Cluster design strategy


(George Soler) #1

Hello, I would like to ask for some cluster high-level design advice.

I have been trying to figure out if Akka would be a viable alternative to Quasar to write a distributed Java application, even though Akka does not support Java as well as it supports Scala. But writing the application in Scala is simply not an option.

So I have been studying Akka for a few weeks but I’m still having problems deciding on the best design approach for my Akka use case.

At the core of the design I would like to set four independent processes running in four different hosts on the same network. The purpose is not to distribute client load among the four processes, but rather to have each process perform a specifically dedicated unique job. The system does not require libraries to be shared across the four applications (not like a “distributed monolith” the way I read it).

As a requirement, I need actors in the four systems to be able to communicate with each other in order to update their dynamic state. The state updates may originate from any of the four processes. A state is a shallow POJO which contains around 40 primitive fields. Eventual consistency for the states of (let’s say ten thousand) client actors is not a problem as long as it doesn’t take an update more than around 4 seconds to propagate among all four systems.

I have the impression that Akka clusters are more geared toward distributing client load than distributing functionality. So I am still struggling with the following questions-

1- Does the 4-second max latency requirement sound unrealistic for updating states in 10,000 actors?

2- Would Akka cluster distributed data be a good solution? Or would distributed publish-subscribe be a better choice for this use case?

3- Should I use Akka routing? Is it an alternative to distributed data or to pub-sub in this case? Or does it work in addition to either?

4- Would it make sense to make each system’s top-level actor a singleton?

5- One application.conf file with four roles would start four members in each cluster node (16 members in all four processes). Since I am not concerned with redundancy and I only need to assign one role per process, would it be better to have four different config files each with a single different role? But wouldn’t that cause four separate clusters to spin up independently and thus prevent the actors from communicating state updates between processes (even if I include a seed role and the cluster names are the same)?
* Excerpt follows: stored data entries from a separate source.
theorem request_still {s u : State} (hr : RequestEffect s u) : RequestStill s u.still := by
  cases hr with
  | nothing | dropProfile => exact RequestStill.same.of_eq (by simp [State.still, List.map_const'])
  | setBench as h =>
    obtain ⟨lost, hb⟩ := still_benchEffects (as.foldl (fun t a => t.assign a) s) s.port.bench
    rw [still_assigns] at hb
    have hr := ref_of_still (still_assigns s as)
    rw [hr] at hb
    exact (RequestStill.bench as lost h).of_eq hb
  | port q hq => exact .port { q with pendingSet := 0#8 } hq.2.2
  | loadProfile code pf => exact RequestStill.same.of_eq (still_installProfile s code pf)
  | saveProfiles => exact .store _
  | editPlan k pt h => exact (RequestStill.plan _ h).of_eq (still_editPlan s k pt)
  | startPoint k pt h =>
    obtain ⟨lost, hl⟩ := startPoint_ref s k pt
    exact (RequestStill.start
      { s.seq with running := some k, timer := some (1000 * pt.timeout), armedRemaining := _, armedAtStart := _ }
      lost h (Option.some_ne_none k)).of_eq ((still_startPoint s k pt).trans (by rw [hl]))
  | endPoint k => exact (RequestStill.close k .ended).of_eq ((still_settle _).trans (still_endPoint s k _ _))
  | abortPoint k => exact (RequestStill.close k .aborted).of_eq ((still_settle _).trans (still_abortPoint s k))
  | retire h r => exact (RequestStill.tags _).of_eq (still_retire s r)
  | setSealRange a b low h1 h2 hab hl =>
    refine (RequestStill.range a b h2 ?_ hab hl).of_eq (still_raiseIf _ low _)
    simp only [within, Bool.and_eq_true, decide_eq_true_eq] at h1
    exact h1.1
  | _ => exact RequestStill.same.of_eq (by simp)

/-- What a command makes of the still part. -/
inductive StillEffect (s : State) : Instr → State → Prop
  | same (i) : StillEffect s i s.still
  | powerOn : StillEffect s .powerOn s.poweredOn.still
  | port (i) (q : Port) (hq : q.bench = s.port.bench) : StillEffect s i { s.still with port := q }
  | restart (i) (q : Port) (p : ProfileStore) (fl : List FlashSlot) (n : Nat) (hq : q.bench = s.port.bench) :
      StillEffect s i { s.still with
        port := q, seq := s.seq.restarted, ref := { s.ref with lossReported := false }, store := p, flash := fl, fresh := n }
  | store (i) (p : ProfileStore) (fl : List FlashSlot) : StillEffect s i { s.still with store := p, flash := fl }
  | ref (i) (u : RefUnit) (hk : u.kref = s.ref.kref) (hw : u.watchdog ≤ max Config.watchdogLimit s.ref.watchdog) :
      StillEffect s i { s.still with ref := u }
  | issue (i) (hn : s.seals.remaining ≠ 0) : StillEffect s i { s.still with seals := s.seals.issued }
  | close (i k cause) : StillEffect s i { s.still with seq := s.seq.closed k cause }
  | count (i k n) (hr : s.seq.running = some k) : StillEffect s i { s.still with seq := { s.seq with armedRemaining := n } }
  | request (i rest) (q : Port) (v : State) (hq : q.bench = v.port.bench) (hv : RequestStill (s.dequeued rest) v) :
      StillEffect s i { v with port := q }

theorem StillEffect.of_eq {s v w : State} {i : Instr} (h : StillEffect s i v) (e : w = v) : StillEffect s i w := e ▸ h

/-- R49: the treatment of a stored slot changes the store alone of the still part. -/
theorem still_loadStored (s : State) (n : Nat) : ∃ p, (s.loadStored n).still = { s.still with store := p } := by
  have hm : ∀ (l : List (Option ProfileSlot)) n x,
      (setPlace l n x).map (fun _ => (none : Option ProfileSlot)) = l.map (fun _ => none) := by
    intro l n x; simp [List.map_const']
  unfold State.loadStored
  dsimp only
  split
  · exact ⟨s.store, by simp only [State.still, hm]⟩
  · exact ⟨s.store, by simp only [State.still, hm]⟩
  · exact ⟨{ s.store with faults := s.store.faults + 1 }, by simp only [State.still, hm]⟩

theorem still_loadSlot (s : State) : ∃ p, s.loadSlot.still = { s.still with store := p } := by
  obtain ⟨p, hl⟩ := still_loadStored s s.store.slot
  have hq : ∀ q : ProfileStore, State.still { s.loadStored s.store.slot with store := q } = { s.still with store := q } :=
    fun q => by
      show ({ (s.loadStored s.store.slot).still with store := q } : State) = _
      rw [hl]
  unfold State.loadSlot
  split
  · dsimp only
    split
    · exact ⟨_, hq _⟩
    · exact ⟨_, (still_sampleAll _).trans (hq _)⟩
  · exact ⟨s.store, rfl⟩
  · exact ⟨s.store, rfl⟩
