-- ==== Sys2Proof/Word.lean ====
section
/-! DEFINITION. The word types of the engine and their plainest arithmetic (00_scope.md R14, R15). -/

namespace Sys2Proof

/-- A byte: 8 bits (00_scope.md R15). -/
abbrev Byte := BitVec 8

/-- A command header: one 32-bit unsigned number, not a byte sequence (30_encoding.md R101). -/
abbrev Header := BitVec 32

/-- A 32-bit word: the status word (30_encoding.md R112) and the words of `CHACHA20` (47_variant_chacha.md R281). -/
abbrev Word32 := BitVec 32

/-- `ceil8(n)`, the number of bytes that hold `n` bits (00_scope.md R14). -/
def ceil8 (n : Nat) : Nat := (n + 7) / 8

end Sys2Proof
end

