-- ==== Sys2Proof/WellFormed.lean ====
section
/-! DEFINITION. Well-formed commands (30_encoding.md section 7, R116): a header that decodes, and buffers that hold at
least the bytes the command reads. The field widths hold by the types of `Instr`. -/

namespace Sys2Proof

/-- How many bytes, counted from index 0 without a gap, the host has put into each input buffer. -/
structure Supplied where
  key : Nat
  iv : Nat
  din : Nat
deriving DecidableEq, Repr

/-- Enough key bytes: KEYSETUP reads `ceil8(KB)` (20_memory.md R71). -/
def Instr.keyOk (i : Instr) (b : Supplied) : Bool :=
  match i with
  | .keysetup kb _ => decide (ceil8 kb.toNat ≤ b.key)
  | .init | .ivsetup | .encryptBytes _ | .decryptBytes _ | .keystreamBytes _ | .encryptBlocks _ | .decryptBlocks _
  | .encryptPacket _ | .decryptPacket _ => true

/-- Enough IV bytes: IVSETUP and the packet commands read `ceil8(iv_bits)`, with `iv_bits` from the state (20_memory.md R72). -/
def Instr.ivOk (i : Instr) (ivBits : Nat) (b : Supplied) : Bool :=
  match i with
  | .ivsetup | .encryptPacket _ | .decryptPacket _ => decide (ceil8 ivBits ≤ b.iv)
  | .init | .keysetup _ _ | .encryptBytes _ | .decryptBytes _ | .keystreamBytes _ | .encryptBlocks _
  | .decryptBlocks _ => true

/-- Enough data bytes: the ENCRYPT and DECRYPT commands read `LEN` (20_memory.md R73). -/
def Instr.dinOk (i : Instr) (b : Supplied) : Bool :=
  match i with
  | .encryptBytes len | .decryptBytes len | .encryptBlocks len | .decryptBlocks len | .encryptPacket len
  | .decryptPacket len => decide (len.toNat ≤ b.din)
  | .init | .keysetup _ _ | .ivsetup | .keystreamBytes _ => true

/-- A well-formed command (30_encoding.md R116), for the `iv_bits` the state holds and the bytes the host has supplied. -/
def WellFormed (i : Instr) (ivBits : Nat) (b : Supplied) : Bool :=
  i.keyOk b && i.ivOk ivBits b && i.dinOk b

end Sys2Proof
end

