/-- The order `o` has taken the session from `s` to `t`: accepted, its input combined with the keystream from the position
on, the session ready for the next order of the epoch of `e0`. -/
structure RunsOrder (e0 : Engine) (o : Order) (s t : State) : Prop where
  completes : exec o.instr { s with din := Memory.cells 0 o.din } = .next t
  response : t.response = some ⟨0, xorBytes o.din (e0.keystreamBytes s.regime s.pos o.din.length)⟩
  streamable : t.Streamable
  position : t.AtPosition e0 t.pos
  pos : t.pos = s.pos + o.din.length
  regime : t.regime = s.regime
  params : t.engine.params = s.engine.params

/-- What one pass over the whole input of `os` would give is what the orders give together (R199). -/
def State.Streams (s : State) (e0 : Engine) (os : List Order) : Prop :=
  ∃ t, runOrders os s = some (t, xorBytes (ordersInput os) (e0.keystreamBytes s.regime s.pos (ordersInput os).length)) ∧
    t.AtPosition e0 (s.pos + (ordersInput os).length)

theorem readDin_of_cells {bs : List Byte} {len : BitVec 28} {s : State} (hlen : len.toNat = bs.length) :
    readDin len { s with din := Memory.cells 0 bs } = .next bs :=
  readDin_next.2 (by rw [hlen]; exact Memory.readBytes_cells 0 bs)

section Orders

variable {e0 : Engine} {s : State}

theorem Order.IsByteData.runs {o : Order} (ho : o.IsByteData) (hs : s.Streamable) (hpos : s.AtPosition e0 s.pos) :
    ∃ t, RunsOrder e0 o s t := by
  obtain ⟨len, hlen, hi⟩ := ho
  have h := byteResult_xorsKeystream (s := { s with din := Memory.cells 0 o.din }) hlen.symm hpos
  exact ⟨_, {
    completes := (exec_byteCommand hi _).trans (byteCommand_of_read hs (readDin_of_cells hlen))
    response := hlen ▸ h.response
    streamable := ⟨hs.1, .inr rfl⟩
    position := h.position
    pos := hlen ▸ rfl
    regime := rfl
    params := Engine.params_eq_of_variant_eq _ _ h.k0.variant_eq }⟩

/-- A block order leaves block mode as it was, so another may follow. -/
theorem Order.IsBlockData.runs {o : Order} (ho : o.IsBlockData s.engine.params.blockLen) (hs : s.Streamable)
    (hmode : s.mode = .block) (hpos : s.AtPosition e0 s.pos) : ∃ t, RunsOrder e0 o s t ∧ t.mode = .block := by
  obtain ⟨len, hlen, hblocks, hi⟩ := ho
  have h := blockResult_xorsKeystream (s := { s with din := Memory.cells 0 o.din }) hlen.symm hpos
  refine ⟨_, {
    completes := (exec_blockCommand hi _).trans (blockCommand_of_read hs hmode hblocks (readDin_of_cells hlen))
    response := hlen ▸ h.response
    streamable := ⟨hs.1, .inr rfl⟩
    position := h.position
    pos := hlen ▸ rfl
    regime := rfl
    params := Engine.params_eq_of_variant_eq _ _ h.k0.variant_eq }, hmode⟩

theorem runOrders_cons {o : Order} {os : List Order} {t u : State} {data rest : List Byte}
    (hexec : exec o.instr { s with din := Memory.cells 0 o.din } = .next t) (hok : t.response = some ⟨0, data⟩)
    (hrest : runOrders os t = some (u, rest)) : runOrders (o :: os) s = some (u, data ++ rest) := by
  simp [runOrders, hexec, hok, hrest, Status.word]

theorem State.Streams.nil (hpos : s.AtPosition e0 s.pos) : s.Streams e0 [] := ⟨s, rfl, hpos⟩
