/-- R160, R162: SHUFFLE by a row in range copies old block `BP[4g + b]` into block b, for every b at once, and changes
nothing else; rows that are no permutation are among them. -/
def Obligations.ShuffleResult : Prop :=
  ∀ (s : State) (group : Byte), (s.len = 0x148 ∨ s.len = 0x158) → RowInRange s group.toNat →
    ∃ t, exec (.shuffle group) s = .next t ∧
      t = { s with mem := t.mem, skip := false, outcome := some .executed } ∧
      (∀ b < 4, ∀ j < 0x50,
        t.byte (0x8 + 0x50 * b + j) = s.byte (0x8 + 0x50 * sourceBlock s group.toNat b + j)) ∧
      (∀ a, a < 0x8 ∨ 0x148 ≤ a → t.byte a = s.byte a)

/-- R161, R162, R236: with a legal LEN, SHUFFLE raises BAD_TABLE_ENTRY for the first entry of the row above 3, with
value, table 0 and index as information. -/
def Obligations.ShuffleBadRowFaults : Prop :=
  ∀ (s : State) (group : Byte) (k : Nat), (s.len = 0x148 ∨ s.len = 0x158) → group.toNat < 32 → k < 4 →
    3 < sourceBlock s group.toNat k → (∀ j < k, sourceBlock s group.toNat j ≤ 3) →
    exec (.shuffle group) s = .next
      { s with
        fault := 5
        finfo := BitVec.ofNat 32 (sourceBlock s group.toNat k * 0x10000 + (4 * group.toNat + k))
        outcome := some .faulted }

/-- R163: a shuffle followed by the shuffle of the inverse row restores every byte. -/
def Obligations.ShuffleInverseRestores : Prop :=
  ∀ (s : State) (p q : Byte), (s.len = 0x148 ∨ s.len = 0x158) → RowInRange s p.toNat → RowInRange s q.toNat →
    RowsCancel s p.toNat q.toNat →
    ∃ t u, exec (.shuffle p) s = .next t ∧ exec (.shuffle q) t = .next u ∧ ∀ a, u.byte a = s.byte a

/-- R163, R183: a shuffle by a permutation row does not change the checksum. -/
def Obligations.ShuffleKeepsChecksum : Prop :=
  ∀ (s : State) (group : Byte), (s.len = 0x148 ∨ s.len = 0x158) → RowIsPermutation s group.toNat →
    ∃ t, exec (.shuffle group) s = .next t ∧ bodySum t % 0x10000 = bodySum s % 0x10000 ∧
      ∃ u v, exec .checksum s = .next u ∧ exec .checksum t = .next v ∧ v.csum = u.csum

/-- R180, R181, R182: with a legal LEN, CHECKSUM leaves in CSUM the exact sum of the body's words reduced modulo 0x10000,
and changes nothing else; storage too is unchanged. With an illegal LEN it faults; its only word is 4. -/
def Obligations.ChecksumResult : Prop :=
  (∀ s : State, (s.len = 0x148 ∨ s.len = 0x158) →
    exec .checksum s = .next { s with csum := BitVec.ofNat 16 (bodySum s), skip := false, outcome := some .executed }) ∧
  (∀ s : State, s.len ≠ 0x148 → s.len ≠ 0x158 →
    exec .checksum s = .next { s with fault := 2, finfo := BitVec.ofNat 32 s.len.toNat, outcome := some .faulted }) ∧
  OnlyWord .checksum 0x00000004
It’s a big topic, so I’m not asking for definitive answers. But if you can point out which of these strategies have better chance of success it would be a big help.

Thank you so much.


(Matt Howard) #2

Yea 10K objects @ ~40 attributes each sounds reasonable to sync within a few seconds at face value. Normally IO would be the most limiting factor in something like that, so let’s say at a conservative average of maybe 20 bytes per attribute you’re looking at pushing 8M bytes across the wire in <4 seconds which is reasonable even in subseconds.

Delivery guarantees would be one of the biggest impacts on IO and therefore throughput. If these need to be absolutely guaranteed then your architecture becomes a bit more complex and there is another level of IO that can really diminish throughput. The options range from persisted actors writing to a local file/journal handling the delivery guarantee to persisted actors writing to a database to using a message broker like kafka or any mq.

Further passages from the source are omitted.